YOUR OBJECTIVE: I need the number of lines in the data that contain the word "from", and nothing beyond it.

AVAILABLE DATA:
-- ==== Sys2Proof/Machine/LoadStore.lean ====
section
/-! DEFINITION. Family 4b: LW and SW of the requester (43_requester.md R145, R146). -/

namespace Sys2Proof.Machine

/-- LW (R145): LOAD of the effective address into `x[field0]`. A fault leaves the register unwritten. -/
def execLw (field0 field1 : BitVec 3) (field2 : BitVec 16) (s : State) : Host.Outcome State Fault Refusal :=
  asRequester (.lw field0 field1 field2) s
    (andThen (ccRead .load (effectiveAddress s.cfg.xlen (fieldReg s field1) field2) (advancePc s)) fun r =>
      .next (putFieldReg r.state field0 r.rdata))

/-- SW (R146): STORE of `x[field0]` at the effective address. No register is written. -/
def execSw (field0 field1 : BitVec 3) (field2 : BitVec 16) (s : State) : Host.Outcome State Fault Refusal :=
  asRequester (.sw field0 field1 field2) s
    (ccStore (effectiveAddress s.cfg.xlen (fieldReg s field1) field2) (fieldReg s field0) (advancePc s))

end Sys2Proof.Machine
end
* * *
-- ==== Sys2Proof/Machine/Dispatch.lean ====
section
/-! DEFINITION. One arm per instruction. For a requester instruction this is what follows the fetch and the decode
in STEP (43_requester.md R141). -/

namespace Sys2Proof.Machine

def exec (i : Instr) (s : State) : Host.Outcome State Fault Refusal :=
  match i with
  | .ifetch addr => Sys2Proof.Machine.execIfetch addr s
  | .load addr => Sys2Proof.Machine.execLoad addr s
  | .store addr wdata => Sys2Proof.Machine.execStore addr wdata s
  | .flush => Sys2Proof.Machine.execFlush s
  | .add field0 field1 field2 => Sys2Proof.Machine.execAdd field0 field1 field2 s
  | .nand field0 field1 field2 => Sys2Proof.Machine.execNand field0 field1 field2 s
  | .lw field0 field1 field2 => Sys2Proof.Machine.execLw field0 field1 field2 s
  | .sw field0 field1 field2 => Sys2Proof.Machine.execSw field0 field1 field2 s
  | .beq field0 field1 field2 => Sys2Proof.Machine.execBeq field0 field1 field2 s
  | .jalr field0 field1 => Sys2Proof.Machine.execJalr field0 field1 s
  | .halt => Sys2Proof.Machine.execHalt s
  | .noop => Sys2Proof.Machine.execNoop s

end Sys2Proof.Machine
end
...
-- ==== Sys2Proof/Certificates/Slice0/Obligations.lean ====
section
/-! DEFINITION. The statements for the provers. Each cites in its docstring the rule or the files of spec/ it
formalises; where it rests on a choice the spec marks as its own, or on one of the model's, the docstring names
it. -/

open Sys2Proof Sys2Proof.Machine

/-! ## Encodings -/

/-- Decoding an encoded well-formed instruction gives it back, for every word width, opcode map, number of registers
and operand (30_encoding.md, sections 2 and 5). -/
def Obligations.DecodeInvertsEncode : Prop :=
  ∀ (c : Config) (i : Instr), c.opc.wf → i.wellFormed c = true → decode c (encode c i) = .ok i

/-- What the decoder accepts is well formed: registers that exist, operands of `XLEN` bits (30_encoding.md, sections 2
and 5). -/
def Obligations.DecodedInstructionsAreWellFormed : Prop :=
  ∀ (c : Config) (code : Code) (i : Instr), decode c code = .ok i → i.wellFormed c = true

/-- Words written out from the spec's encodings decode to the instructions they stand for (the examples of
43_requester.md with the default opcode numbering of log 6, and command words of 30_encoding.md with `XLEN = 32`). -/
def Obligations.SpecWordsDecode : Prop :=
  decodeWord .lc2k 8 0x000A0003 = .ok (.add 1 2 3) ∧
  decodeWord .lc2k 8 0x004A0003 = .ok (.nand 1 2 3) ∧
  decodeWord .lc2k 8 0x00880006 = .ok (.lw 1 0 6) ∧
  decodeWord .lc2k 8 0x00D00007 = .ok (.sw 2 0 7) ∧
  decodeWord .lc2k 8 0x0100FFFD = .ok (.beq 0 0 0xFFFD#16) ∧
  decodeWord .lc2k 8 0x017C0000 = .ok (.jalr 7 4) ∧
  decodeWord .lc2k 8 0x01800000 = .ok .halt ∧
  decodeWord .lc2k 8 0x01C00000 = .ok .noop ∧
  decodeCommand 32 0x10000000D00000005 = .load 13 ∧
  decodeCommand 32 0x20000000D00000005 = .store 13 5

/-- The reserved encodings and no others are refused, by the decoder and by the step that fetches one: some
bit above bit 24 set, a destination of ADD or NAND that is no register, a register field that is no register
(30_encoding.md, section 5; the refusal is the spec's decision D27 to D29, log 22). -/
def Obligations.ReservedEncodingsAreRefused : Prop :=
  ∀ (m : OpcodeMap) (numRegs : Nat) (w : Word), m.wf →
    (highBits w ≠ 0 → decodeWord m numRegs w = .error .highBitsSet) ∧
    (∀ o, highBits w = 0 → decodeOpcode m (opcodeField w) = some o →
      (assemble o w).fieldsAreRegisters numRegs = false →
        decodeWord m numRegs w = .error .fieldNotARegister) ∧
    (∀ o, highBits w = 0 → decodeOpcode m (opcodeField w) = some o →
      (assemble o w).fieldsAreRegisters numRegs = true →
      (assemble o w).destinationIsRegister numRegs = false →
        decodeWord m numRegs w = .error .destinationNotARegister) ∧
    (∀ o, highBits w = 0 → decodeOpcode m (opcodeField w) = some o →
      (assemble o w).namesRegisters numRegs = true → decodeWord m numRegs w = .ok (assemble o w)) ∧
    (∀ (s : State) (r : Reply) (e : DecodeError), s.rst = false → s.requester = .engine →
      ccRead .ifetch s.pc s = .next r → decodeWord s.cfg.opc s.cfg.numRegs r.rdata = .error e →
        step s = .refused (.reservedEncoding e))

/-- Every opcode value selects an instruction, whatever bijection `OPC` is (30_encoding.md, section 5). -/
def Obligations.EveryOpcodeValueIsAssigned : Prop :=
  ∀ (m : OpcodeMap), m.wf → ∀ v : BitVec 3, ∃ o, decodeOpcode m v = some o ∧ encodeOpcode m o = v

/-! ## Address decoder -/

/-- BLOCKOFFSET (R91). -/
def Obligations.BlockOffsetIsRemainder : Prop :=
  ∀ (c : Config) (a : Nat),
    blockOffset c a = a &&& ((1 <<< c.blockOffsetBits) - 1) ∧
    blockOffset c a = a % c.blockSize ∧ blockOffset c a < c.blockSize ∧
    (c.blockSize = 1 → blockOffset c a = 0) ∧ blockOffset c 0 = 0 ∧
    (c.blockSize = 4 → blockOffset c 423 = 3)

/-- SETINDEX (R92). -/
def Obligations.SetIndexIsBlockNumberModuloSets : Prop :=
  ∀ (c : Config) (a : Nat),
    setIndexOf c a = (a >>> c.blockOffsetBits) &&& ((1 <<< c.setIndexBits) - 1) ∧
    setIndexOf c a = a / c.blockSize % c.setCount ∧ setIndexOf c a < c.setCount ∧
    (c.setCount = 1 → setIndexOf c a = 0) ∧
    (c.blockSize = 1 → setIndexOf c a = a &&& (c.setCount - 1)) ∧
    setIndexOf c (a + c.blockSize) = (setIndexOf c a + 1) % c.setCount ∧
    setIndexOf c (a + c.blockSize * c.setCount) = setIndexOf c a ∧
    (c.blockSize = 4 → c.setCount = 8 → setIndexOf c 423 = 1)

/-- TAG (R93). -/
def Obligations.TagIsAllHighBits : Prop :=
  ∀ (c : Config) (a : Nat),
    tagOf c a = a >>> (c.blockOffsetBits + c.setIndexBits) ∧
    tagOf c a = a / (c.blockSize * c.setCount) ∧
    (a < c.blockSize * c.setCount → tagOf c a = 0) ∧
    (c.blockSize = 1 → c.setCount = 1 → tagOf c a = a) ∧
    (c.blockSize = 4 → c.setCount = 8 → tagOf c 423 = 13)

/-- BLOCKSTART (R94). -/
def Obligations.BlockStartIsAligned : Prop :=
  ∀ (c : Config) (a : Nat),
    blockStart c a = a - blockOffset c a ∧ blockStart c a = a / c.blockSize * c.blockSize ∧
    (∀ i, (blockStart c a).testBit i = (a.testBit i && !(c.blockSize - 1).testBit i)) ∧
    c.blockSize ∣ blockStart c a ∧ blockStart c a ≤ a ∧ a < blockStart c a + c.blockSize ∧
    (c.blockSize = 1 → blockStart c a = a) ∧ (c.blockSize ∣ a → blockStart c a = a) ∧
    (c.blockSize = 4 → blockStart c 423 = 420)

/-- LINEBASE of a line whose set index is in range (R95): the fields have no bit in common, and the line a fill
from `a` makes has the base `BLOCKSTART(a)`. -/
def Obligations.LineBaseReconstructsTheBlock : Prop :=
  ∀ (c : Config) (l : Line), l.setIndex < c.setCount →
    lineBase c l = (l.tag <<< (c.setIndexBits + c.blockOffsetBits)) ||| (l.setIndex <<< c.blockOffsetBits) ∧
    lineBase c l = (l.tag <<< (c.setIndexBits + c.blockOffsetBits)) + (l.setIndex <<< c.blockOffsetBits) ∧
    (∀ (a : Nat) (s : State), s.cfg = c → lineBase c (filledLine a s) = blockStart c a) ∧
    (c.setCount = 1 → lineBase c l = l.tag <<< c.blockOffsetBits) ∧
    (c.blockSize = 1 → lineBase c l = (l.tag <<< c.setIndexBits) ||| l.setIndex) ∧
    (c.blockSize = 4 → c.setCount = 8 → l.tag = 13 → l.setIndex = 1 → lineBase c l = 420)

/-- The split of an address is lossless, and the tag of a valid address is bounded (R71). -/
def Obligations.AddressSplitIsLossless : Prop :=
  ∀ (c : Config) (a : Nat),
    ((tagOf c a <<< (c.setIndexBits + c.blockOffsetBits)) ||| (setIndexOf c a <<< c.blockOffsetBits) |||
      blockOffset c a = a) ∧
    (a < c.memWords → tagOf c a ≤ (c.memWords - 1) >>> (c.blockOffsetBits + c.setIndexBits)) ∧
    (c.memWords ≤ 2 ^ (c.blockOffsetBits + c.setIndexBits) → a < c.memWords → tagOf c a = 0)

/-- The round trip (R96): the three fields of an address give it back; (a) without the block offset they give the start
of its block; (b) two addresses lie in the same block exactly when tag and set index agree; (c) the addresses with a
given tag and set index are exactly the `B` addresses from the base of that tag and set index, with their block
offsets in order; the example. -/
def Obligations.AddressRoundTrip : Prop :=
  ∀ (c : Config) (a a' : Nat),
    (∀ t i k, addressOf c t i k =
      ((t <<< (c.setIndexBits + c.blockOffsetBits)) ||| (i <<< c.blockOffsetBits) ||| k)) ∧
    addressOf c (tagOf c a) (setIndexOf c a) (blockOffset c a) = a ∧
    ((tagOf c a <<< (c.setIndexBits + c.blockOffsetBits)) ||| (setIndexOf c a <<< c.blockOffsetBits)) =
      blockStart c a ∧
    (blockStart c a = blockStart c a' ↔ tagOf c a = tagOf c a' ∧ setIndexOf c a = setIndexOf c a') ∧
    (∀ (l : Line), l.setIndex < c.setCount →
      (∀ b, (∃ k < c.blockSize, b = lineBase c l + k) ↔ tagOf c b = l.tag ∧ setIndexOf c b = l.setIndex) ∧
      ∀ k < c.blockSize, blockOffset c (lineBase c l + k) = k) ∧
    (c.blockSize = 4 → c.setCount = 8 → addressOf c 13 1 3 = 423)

WRITTEN SOLUTION: 3